What to produce: Your answer must be the lines of the entries below, exactly as written, from the first line through the line containing "namespace Config".

Records provided:
-- ==== Sys2Proof/Config.lean ====
section
/-! DEFINITION. What the manual fixes for every block of release 2, and the free values: opaque constants without a body,
so that no proof can lean on a value the manual leaves open. -/

namespace Sys2Proof
namespace Config

/-- R498. -/
def idDevice : Word := 0x454E0642#32
/-- R499. -/
def idRelease : Word := 0x00020000#32
/-- R376: what a direct read of an asleep region returns. -/
def asleepWord : Word := 0xBAD00FF0#32
/-- R41. -/
def journalSize : Nat := 4096
/-- R95. -/
def pigeonholes : Nat := 32768
/-- R378: the low-power limit, in units of 0.01 mA. -/
def lowPowerLimit : Nat := 1800
/-- R205. -/
def pairEntries : Nat := 16777216
/-- R209. -/
def missSlots : Nat := 4096
/-- R469. -/
def masterTags : Nat := 1024

/-- FREE VALUE: a 64-bit value the manual leaves open; applied to the state's counter `fresh` (log entry 2). -/
opaque freeValue : Nat → BitVec 64
/-- FREE VALUE: the servo's rate term when the divisor falls on a quotient the manual does not round (R261, log entry 21).
Applied to the numerator and the divisor; it is the amount, 0 or 1, added to the floor. -/
opaque freeRound : Int → Int → Bool
/-- FREE VALUE: the instruction codes of the test access port that select Kwetiral's internal scan chains (R449); every other code is a
mandatory instruction of IEEE 1149.1 (log entry 8). -/
opaque tapInternal : Byte → Bool
/-- FREE VALUES: a follower's fixed internal servo gains, in units of 2^-16, which the manual does not give (R266, log
entry 45). -/
opaque followerKp : Nat
opaque followerKi : Nat
/-- FREE VALUE: what a lane carries in a transfer in the modes whose PCS the standard alone defines (R105, log entry 107).
Applied to the port mode, the logical lane, the number of the codeword pair since PORTUP, the transfer within it, and the 66B blocks
the reconciliation gave for that pair. -/
opaque ieeeTransfer : Nat → Nat → Nat → Nat → List (BitVec 66) → BitVec 320
end Config
end Sys2Proof
end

Answer box:
-- ==== Sys2Proof/Config.lean ====
section
/-! DEFINITION. What the manual fixes for every block of release 2, and the free values: opaque constants without a body,
so that no proof can lean on a value the manual leaves open. -/

namespace Sys2Proof
namespace Config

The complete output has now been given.